Exercise description: Below this line is a set of entries; quote exactly the lines from the line that contains "def execShflUp (g" to the line that contains "def execLscanAdd (g", both lines included.

Record set:
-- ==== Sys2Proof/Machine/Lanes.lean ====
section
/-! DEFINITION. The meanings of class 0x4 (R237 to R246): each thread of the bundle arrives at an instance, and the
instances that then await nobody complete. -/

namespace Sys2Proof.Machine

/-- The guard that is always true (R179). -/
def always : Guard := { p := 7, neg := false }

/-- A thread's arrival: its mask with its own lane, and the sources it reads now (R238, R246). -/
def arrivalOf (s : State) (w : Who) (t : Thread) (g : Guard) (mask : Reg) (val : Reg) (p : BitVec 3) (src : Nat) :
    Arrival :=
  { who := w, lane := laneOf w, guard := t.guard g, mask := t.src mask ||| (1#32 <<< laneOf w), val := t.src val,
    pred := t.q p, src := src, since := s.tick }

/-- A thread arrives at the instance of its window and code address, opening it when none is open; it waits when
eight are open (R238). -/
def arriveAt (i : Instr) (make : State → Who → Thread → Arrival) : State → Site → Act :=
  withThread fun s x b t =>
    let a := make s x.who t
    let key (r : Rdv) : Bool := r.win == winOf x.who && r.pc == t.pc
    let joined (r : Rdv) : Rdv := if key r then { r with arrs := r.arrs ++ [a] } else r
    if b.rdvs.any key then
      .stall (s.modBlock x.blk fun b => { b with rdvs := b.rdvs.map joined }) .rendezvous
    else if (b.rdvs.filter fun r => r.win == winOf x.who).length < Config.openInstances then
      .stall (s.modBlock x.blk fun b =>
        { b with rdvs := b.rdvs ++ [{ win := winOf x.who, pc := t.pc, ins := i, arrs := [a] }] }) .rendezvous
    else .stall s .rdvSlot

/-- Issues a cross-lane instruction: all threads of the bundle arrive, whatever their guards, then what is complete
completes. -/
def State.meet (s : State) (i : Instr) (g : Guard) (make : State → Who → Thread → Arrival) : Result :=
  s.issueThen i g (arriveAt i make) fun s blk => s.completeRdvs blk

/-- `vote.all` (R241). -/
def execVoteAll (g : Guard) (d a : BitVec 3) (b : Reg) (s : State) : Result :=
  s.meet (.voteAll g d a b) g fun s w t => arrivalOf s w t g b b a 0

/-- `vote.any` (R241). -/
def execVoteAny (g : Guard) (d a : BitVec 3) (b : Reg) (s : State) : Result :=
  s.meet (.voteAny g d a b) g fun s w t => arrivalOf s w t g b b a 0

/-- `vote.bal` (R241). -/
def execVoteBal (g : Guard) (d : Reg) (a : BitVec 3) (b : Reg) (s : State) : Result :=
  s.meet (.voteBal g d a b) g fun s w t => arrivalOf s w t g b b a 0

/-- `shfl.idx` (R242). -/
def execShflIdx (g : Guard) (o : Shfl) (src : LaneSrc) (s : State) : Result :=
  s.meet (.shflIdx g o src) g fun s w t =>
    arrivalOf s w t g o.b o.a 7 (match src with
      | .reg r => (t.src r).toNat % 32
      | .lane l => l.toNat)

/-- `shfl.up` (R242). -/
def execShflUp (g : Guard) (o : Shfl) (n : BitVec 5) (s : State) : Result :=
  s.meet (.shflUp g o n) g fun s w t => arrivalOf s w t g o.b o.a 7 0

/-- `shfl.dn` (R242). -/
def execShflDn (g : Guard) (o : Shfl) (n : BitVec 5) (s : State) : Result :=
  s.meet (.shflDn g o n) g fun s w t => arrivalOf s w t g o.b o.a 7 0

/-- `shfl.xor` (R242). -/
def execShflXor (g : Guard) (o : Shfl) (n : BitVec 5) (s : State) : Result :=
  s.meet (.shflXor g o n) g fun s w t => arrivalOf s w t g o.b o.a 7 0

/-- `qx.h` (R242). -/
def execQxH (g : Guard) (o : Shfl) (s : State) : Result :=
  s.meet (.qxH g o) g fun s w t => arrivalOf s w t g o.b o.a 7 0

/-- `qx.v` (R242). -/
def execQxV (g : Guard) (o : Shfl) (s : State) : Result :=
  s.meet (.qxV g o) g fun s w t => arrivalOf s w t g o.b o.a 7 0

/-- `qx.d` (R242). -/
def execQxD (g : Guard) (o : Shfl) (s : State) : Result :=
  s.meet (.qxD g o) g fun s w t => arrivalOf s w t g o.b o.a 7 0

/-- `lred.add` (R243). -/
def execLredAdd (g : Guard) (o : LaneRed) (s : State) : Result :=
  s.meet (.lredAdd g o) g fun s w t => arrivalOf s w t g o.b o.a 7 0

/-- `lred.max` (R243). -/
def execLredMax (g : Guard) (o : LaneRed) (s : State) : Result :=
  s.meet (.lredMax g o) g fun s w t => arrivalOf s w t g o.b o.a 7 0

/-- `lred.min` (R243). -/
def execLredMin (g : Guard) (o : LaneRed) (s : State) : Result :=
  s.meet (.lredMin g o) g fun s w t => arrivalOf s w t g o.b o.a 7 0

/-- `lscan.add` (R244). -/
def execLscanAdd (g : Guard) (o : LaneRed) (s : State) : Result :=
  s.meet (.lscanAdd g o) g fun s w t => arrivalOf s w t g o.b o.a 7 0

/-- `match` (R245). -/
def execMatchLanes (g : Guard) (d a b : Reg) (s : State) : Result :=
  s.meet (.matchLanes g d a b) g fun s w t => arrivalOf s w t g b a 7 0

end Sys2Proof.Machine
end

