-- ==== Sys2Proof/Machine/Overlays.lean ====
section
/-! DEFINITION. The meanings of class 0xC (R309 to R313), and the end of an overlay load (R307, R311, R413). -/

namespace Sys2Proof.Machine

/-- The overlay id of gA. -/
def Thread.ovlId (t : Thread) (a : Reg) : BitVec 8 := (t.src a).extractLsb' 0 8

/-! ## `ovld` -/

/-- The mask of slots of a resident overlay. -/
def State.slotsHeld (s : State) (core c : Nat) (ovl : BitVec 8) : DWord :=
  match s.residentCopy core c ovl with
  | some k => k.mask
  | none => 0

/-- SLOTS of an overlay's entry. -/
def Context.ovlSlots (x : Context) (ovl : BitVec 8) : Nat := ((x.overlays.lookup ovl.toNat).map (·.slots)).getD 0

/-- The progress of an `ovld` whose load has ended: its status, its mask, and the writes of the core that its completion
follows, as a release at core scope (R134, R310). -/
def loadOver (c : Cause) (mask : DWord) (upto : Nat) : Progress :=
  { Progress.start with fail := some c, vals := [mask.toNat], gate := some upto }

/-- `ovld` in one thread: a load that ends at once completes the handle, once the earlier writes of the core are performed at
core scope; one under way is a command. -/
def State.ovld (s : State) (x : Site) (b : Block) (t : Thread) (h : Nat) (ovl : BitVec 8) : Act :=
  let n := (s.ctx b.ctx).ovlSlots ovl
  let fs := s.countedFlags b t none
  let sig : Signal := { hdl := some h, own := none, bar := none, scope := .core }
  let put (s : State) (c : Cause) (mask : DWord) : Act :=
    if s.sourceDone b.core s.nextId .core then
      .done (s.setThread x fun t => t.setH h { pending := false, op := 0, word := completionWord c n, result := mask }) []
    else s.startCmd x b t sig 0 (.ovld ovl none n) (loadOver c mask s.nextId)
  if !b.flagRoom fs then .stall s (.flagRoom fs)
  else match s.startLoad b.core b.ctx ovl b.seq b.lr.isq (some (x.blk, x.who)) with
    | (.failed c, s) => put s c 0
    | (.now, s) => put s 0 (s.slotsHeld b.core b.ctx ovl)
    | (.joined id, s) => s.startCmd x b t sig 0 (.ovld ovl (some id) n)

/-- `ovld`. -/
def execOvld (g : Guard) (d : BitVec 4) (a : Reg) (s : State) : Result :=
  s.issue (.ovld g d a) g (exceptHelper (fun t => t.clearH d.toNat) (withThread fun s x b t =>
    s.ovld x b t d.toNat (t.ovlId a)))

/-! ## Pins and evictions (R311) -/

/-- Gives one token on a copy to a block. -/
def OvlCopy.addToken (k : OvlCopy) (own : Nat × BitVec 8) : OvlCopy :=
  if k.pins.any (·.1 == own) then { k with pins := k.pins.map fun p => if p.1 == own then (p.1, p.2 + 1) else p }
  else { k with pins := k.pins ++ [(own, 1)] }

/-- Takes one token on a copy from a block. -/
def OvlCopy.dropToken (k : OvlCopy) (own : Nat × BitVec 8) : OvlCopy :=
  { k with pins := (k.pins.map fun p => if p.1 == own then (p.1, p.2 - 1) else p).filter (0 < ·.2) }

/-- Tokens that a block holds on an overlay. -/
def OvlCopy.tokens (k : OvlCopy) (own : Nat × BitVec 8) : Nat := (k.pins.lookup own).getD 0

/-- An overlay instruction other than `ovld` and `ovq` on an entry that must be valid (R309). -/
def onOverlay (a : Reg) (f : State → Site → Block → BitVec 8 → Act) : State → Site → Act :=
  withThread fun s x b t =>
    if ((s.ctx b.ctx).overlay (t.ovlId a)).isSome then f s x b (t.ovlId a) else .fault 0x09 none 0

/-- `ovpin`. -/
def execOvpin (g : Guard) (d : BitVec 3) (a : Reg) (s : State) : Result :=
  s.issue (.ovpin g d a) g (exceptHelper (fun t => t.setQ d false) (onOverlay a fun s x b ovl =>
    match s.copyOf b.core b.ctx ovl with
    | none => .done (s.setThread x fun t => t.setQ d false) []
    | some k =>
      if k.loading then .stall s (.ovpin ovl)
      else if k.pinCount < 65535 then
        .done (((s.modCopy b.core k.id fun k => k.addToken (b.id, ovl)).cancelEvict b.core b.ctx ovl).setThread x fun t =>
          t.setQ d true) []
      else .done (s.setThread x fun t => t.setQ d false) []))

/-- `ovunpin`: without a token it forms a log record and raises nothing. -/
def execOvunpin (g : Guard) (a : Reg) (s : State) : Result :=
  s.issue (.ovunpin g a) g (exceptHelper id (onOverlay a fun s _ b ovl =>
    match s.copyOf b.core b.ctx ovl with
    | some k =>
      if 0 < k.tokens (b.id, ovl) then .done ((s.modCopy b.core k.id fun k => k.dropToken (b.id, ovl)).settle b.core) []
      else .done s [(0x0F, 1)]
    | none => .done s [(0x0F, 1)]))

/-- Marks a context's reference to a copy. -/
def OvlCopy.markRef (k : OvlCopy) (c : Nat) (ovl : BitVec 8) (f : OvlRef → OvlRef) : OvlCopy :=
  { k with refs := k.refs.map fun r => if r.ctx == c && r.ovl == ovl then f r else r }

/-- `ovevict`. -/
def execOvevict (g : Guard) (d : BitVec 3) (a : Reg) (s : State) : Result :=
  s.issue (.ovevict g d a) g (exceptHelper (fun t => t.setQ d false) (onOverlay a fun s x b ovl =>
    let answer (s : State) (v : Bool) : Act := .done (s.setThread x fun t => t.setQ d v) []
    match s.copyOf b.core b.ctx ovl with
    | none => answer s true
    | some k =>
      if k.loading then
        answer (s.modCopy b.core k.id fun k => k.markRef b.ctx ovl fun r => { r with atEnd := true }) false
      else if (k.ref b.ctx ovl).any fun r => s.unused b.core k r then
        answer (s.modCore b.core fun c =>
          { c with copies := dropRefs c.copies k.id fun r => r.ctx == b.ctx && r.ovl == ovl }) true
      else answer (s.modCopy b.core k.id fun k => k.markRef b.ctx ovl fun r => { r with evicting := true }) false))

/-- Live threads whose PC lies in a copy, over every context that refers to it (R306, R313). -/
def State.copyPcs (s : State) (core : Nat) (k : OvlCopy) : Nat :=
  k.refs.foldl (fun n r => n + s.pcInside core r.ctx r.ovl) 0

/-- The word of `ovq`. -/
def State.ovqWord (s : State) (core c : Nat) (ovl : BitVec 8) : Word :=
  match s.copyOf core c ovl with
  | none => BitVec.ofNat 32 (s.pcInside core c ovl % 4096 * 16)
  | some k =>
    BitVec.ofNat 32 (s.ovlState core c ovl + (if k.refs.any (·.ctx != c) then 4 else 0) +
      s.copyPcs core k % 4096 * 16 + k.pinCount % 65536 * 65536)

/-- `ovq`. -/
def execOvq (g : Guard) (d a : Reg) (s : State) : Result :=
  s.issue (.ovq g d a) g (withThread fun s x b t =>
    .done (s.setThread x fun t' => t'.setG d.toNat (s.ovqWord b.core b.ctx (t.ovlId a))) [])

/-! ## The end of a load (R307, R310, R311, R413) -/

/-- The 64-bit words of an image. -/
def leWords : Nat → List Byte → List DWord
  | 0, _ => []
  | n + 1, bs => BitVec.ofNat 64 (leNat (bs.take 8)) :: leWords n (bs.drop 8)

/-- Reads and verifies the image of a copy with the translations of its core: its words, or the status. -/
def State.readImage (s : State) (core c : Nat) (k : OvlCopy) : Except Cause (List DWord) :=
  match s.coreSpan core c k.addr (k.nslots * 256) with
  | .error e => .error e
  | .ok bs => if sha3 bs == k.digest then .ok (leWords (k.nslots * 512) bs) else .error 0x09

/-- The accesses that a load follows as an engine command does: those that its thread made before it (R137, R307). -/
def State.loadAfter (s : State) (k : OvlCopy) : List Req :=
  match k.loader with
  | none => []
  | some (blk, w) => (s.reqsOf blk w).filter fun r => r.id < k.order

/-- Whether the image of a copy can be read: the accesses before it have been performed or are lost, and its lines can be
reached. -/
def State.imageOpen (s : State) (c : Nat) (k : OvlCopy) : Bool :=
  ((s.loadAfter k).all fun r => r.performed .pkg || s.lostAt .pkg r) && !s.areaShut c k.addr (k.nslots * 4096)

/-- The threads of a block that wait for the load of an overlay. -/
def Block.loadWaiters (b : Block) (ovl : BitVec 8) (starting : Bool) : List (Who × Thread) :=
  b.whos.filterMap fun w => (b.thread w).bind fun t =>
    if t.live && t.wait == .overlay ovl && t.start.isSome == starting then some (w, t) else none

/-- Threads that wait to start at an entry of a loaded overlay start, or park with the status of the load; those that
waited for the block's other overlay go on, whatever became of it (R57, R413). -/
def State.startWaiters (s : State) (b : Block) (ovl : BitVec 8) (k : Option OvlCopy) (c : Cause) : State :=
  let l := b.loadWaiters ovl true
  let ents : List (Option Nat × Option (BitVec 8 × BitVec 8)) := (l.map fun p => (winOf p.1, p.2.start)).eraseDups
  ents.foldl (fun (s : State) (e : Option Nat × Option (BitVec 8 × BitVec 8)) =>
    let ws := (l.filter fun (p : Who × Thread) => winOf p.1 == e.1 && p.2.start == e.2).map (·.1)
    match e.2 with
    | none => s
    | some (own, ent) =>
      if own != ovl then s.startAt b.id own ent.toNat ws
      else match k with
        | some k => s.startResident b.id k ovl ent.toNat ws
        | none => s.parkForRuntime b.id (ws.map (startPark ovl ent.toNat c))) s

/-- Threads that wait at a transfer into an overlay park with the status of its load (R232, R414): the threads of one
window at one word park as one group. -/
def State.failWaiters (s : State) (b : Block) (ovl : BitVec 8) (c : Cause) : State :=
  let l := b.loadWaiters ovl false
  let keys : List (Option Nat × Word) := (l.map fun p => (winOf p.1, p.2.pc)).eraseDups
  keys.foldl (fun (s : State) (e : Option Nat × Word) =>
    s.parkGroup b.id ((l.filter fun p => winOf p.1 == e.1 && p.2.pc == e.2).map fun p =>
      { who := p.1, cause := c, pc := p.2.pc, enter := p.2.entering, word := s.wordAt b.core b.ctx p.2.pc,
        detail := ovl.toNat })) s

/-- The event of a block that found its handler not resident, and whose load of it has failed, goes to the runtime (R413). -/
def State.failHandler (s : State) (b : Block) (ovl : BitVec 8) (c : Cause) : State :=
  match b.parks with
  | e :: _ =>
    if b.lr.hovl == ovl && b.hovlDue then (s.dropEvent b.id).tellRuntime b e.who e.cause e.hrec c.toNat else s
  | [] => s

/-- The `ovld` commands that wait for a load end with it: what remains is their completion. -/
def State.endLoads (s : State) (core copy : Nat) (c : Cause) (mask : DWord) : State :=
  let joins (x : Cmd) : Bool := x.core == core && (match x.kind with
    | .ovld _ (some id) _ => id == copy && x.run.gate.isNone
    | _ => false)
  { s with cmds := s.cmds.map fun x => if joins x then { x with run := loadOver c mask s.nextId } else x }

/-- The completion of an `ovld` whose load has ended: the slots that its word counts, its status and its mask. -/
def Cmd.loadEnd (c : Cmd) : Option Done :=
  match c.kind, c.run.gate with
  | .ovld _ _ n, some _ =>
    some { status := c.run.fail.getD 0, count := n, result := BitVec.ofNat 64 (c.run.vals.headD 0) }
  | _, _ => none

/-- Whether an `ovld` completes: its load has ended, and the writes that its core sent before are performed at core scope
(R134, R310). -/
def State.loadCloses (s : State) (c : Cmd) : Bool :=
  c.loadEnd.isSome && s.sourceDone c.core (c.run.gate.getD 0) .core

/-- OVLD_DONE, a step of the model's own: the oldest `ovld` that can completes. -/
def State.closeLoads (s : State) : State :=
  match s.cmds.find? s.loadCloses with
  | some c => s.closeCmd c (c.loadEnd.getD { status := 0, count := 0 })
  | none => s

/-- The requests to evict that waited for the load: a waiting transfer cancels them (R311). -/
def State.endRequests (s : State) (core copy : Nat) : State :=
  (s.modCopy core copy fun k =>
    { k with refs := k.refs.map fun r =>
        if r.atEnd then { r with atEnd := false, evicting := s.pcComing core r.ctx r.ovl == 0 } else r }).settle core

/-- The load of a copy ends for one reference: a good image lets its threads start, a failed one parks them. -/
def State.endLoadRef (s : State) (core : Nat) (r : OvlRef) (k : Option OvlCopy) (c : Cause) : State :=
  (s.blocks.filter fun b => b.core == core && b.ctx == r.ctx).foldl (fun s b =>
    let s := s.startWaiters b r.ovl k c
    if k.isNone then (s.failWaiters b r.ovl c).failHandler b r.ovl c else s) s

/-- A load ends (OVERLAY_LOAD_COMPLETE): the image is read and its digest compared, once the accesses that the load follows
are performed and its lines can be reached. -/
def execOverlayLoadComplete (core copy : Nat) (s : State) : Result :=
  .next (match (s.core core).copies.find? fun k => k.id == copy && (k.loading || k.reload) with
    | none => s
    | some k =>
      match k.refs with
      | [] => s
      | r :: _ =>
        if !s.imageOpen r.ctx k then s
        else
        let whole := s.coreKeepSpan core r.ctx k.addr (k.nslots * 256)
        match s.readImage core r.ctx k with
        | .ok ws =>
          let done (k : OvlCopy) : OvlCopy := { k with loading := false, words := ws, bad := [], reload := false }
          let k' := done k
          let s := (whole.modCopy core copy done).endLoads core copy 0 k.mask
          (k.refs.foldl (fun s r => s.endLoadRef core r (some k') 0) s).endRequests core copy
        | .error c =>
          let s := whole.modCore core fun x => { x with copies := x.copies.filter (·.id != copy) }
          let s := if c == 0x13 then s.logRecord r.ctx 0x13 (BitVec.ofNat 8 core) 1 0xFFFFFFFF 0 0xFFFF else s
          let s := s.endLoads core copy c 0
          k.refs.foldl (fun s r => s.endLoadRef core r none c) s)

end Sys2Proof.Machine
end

Task response:
def execShflUp (g : Guard) (o : Shfl) (n : BitVec 5) (s : State) : Result :=
  s.meet (.shflUp g o n) g fun s w t => arrivalOf s w t g o.b o.a 7 0

/-- `shfl.dn` (R242). -/
def execShflDn (g : Guard) (o : Shfl) (n : BitVec 5) (s : State) : Result :=
  s.meet (.shflDn g o n) g fun s w t => arrivalOf s w t g o.b o.a 7 0

/-- `shfl.xor` (R242). -/
def execShflXor (g : Guard) (o : Shfl) (n : BitVec 5) (s : State) : Result :=
  s.meet (.shflXor g o n) g fun s w t => arrivalOf s w t g o.b o.a 7 0

/-- `qx.h` (R242). -/
def execQxH (g : Guard) (o : Shfl) (s : State) : Result :=
  s.meet (.qxH g o) g fun s w t => arrivalOf s w t g o.b o.a 7 0

/-- `qx.v` (R242). -/
def execQxV (g : Guard) (o : Shfl) (s : State) : Result :=
  s.meet (.qxV g o) g fun s w t => arrivalOf s w t g o.b o.a 7 0

/-- `qx.d` (R242). -/
def execQxD (g : Guard) (o : Shfl) (s : State) : Result :=
  s.meet (.qxD g o) g fun s w t => arrivalOf s w t g o.b o.a 7 0

/-- `lred.add` (R243). -/
def execLredAdd (g : Guard) (o : LaneRed) (s : State) : Result :=
  s.meet (.lredAdd g o) g fun s w t => arrivalOf s w t g o.b o.a 7 0

/-- `lred.max` (R243). -/
def execLredMax (g : Guard) (o : LaneRed) (s : State) : Result :=
  s.meet (.lredMax g o) g fun s w t => arrivalOf s w t g o.b o.a 7 0

/-- `lred.min` (R243). -/
def execLredMin (g : Guard) (o : LaneRed) (s : State) : Result :=
  s.meet (.lredMin g o) g fun s w t => arrivalOf s w t g o.b o.a 7 0

/-- `lscan.add` (R244). -/
def execLscanAdd (g : Guard) (o : LaneRed) (s : State) : Result :=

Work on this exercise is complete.